Right now I've got a couple hundred Euros in cash that I got prior to a trip in, I think, October 2018. It could have been a year or two before that, even. (I don't tend to use much cash when I'm traveling and I exchanged way too much!) I'm currently packing up for my trip to head out tomorrow, and I had a sudden panicked thought that maybe they had also been "retired".

Those would still be valid to use, right? Gosh I hope so or I'm out a couple hundred bucks!


----------



## tardigrade (May 23, 2021)

though not the best price, exchange at the aeroport before you go.


----------



## Keri22 (Jun 12, 2010)

BarbTF said:


> When I visited England a few years ago I ran into a situation where the UK currency I had had been "retired" and the only way to be able to use it was to turn it in at a bank for the new bills (or possibly it was too late even to do that.) I discovered this when I went to use it to buy a coffee--no big deal since it wasn't much money, just a bill or two left over from an earlier trip to England.
> 
> Right now I've got a couple hundred Euros in cash that I got prior to a trip in, I think, October 2018. It could have been a year or two before that, even. (I don't tend to use much cash when I'm traveling and I exchanged way too much!) I'm currently packing up for my trip to head out tomorrow, and I had a sudden panicked thought that maybe they had also been "retired".
> 
> Those would still be valid to use, right? Gosh I hope so or I'm out a couple hundred bucks!

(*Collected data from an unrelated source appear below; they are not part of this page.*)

theorem State.copyHalf_evolves {s t : State} {a1 : PhysSlice} {a2 : Nat} {a3 : Nat} {a4 : Nat} {a5 : Bool} (h : Evolves s t) :
    EvolvesFst s (State.copyHalf t a1 a2 a3 a4 a5) := by
  unfold State.copyHalf
  repeat' first
    | with_reducible assumption
    | with_reducible refine State.readKey_evolves ?_
    | with_reducible refine State.modSl_evolves ?_
    | (extract_lets +onlyGivenNames x; clear_value (hx : x = _); with_reducible refine Evolves.cut s hx ?_ (fun _ => ?_))
    | (extract_lets +onlyGivenNames x; clear_value (hx : x = _); with_reducible refine EvolvesFst.cut s hx ?_ (fun _ => ?_))
    | (extract_lets +onlyGivenNames x; with_reducible refine Evolves.local_fun x ?_; subst x; beta_reduce)
    | (extract_lets +onlyGivenNames x; clear_value (hx : x = _))
    | extract_lets +onlyGivenNames x
    | with_reducible refine Evolves.ite ?_ ?_
    | with_reducible refine EvolvesFst.ite ?_ ?_
    | split
    | with_reducible refine EvolvesFst.pair ?_
    | with_reducible refine EvolvesFst.fst ?_
    | refine Evolves.of_pair (by with_reducible assumption) ?_
    | refine Evolves.of_some (by with_reducible assumption) ?_
    | fail_if_no_progress with_reducible refine Evolves.other ?_
    | with_reducible refine Evolves.fields (by with_reducible assumption)
    | refine Evolves.fields (h := ?_)
    | fail

theorem State.copyDevHalf_evolves {s t : State} {a1 : Nat} {a2 : Nat} {a3 : Nat} {a4 : Bool} (h : Evolves s t) :
    EvolvesFst s (State.copyDevHalf t a1 a2 a3 a4) := by
  unfold State.copyDevHalf
  repeat' first
    | with_reducible assumption
    | with_reducible refine State.devFinding_evolves ?_
    | (extract_lets +onlyGivenNames x; clear_value (hx : x = _); with_reducible refine Evolves.cut s hx ?_ (fun _ => ?_))
    | (extract_lets +onlyGivenNames x; clear_value (hx : x = _); with_reducible refine EvolvesFst.cut s hx ?_ (fun _ => ?_))
    | (extract_lets +onlyGivenNames x; with_reducible refine Evolves.local_fun x ?_; subst x; beta_reduce)
    | (extract_lets +onlyGivenNames x; clear_value (hx : x = _))
    | extract_lets +onlyGivenNames x
    | with_reducible refine Evolves.ite ?_ ?_
    | with_reducible refine EvolvesFst.ite ?_ ?_
    | split
    | with_reducible refine EvolvesFst.pair ?_
    | with_reducible refine EvolvesFst.fst ?_
    | refine Evolves.of_pair (by with_reducible assumption) ?_
    | refine Evolves.of_some (by with_reducible assumption) ?_
    | fail_if_no_progress with_reducible refine Evolves.other ?_
    | with_reducible refine Evolves.fields (by with_reducible assumption)
    | refine Evolves.fields (h := ?_)
    | fail

theorem execRemapCopyExecute_evolves {s t : State} {a0 : RemapUnit} (h : Evolves s t) :
    EvolvesOut s (execRemapCopyExecute a0 t) := by
  unfold execRemapCopyExecute
  repeat' first
    | with_reducible assumption
    | with_reducible refine State.copyHalf_evolves ?_
    | with_reducible refine State.copyDevHalf_evolves ?_
    | with_reducible refine State.setRemap_evolves ?_
    | with_reducible refine State.setCopying_evolves ?_
    | with_reducible refine State.wr_evolves ?_
    | with_reducible refine State.showEntry_evolves ?_
    | with_reducible refine State.commit_evolves ?_
    | with_reducible refine State.endRetire_evolves ?_
    | (extract_lets +onlyGivenNames x; clear_value (hx : x = _); with_reducible refine Evolves.cut s hx ?_ (fun _ => ?_))
    | (extract_lets +onlyGivenNames x; clear_value (hx : x = _); with_reducible refine EvolvesFst.cut s hx ?_ (fun _ => ?_))
    | (extract_lets +onlyGivenNames x; with_reducible refine Evolves.local_fun x ?_; subst x; beta_reduce)
    | (extract_lets +onlyGivenNames x; clear_value (hx : x = _))
    | extract_lets +onlyGivenNames x
    | with_reducible refine Evolves.ite ?_ ?_
    | with_reducible refine EvolvesOut.ite ?_ ?_
    | with_reducible refine EvolvesOut.next ?_
    | with_reducible exact EvolvesOut.fault
    | with_reducible refine EvolvesFst.ite ?_ ?_
    | split
    | with_reducible refine EvolvesFst.pair ?_
    | with_reducible refine EvolvesFst.fst ?_
    | refine Evolves.of_pair (by with_reducible assumption) ?_
    | refine Evolves.of_some (by with_reducible assumption) ?_
    | fail_if_no_progress with_reducible refine Evolves.other ?_
    | with_reducible refine Evolves.fields (by with_reducible assumption)
    | refine Evolves.fields (h := ?_)
    | fail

Your Euro notes from 2018 should be ok. I ran into a similar problem with Swedish krona because they Swedish government changes the notes rather frequently.


----------



## boilerman (May 16, 2010)

Not a dumb question at all, as it got me thinking. 
Seems they're ok to use

Old Euro Banknotes, Are they Still Valid, Till When, How to Exchange? | Winngie


----------



## Bevdeforges (Nov 16, 2007)

Ah yes, another trans-Atlantic "culture shock" - the US always says that they will accept legal US tender forever, while most countries over on this side of the Pond periodically change over their currency. But the euro has only been around in cash form for about 20 years now. Nothing has been "retired" (yet) so you should be OK.


----------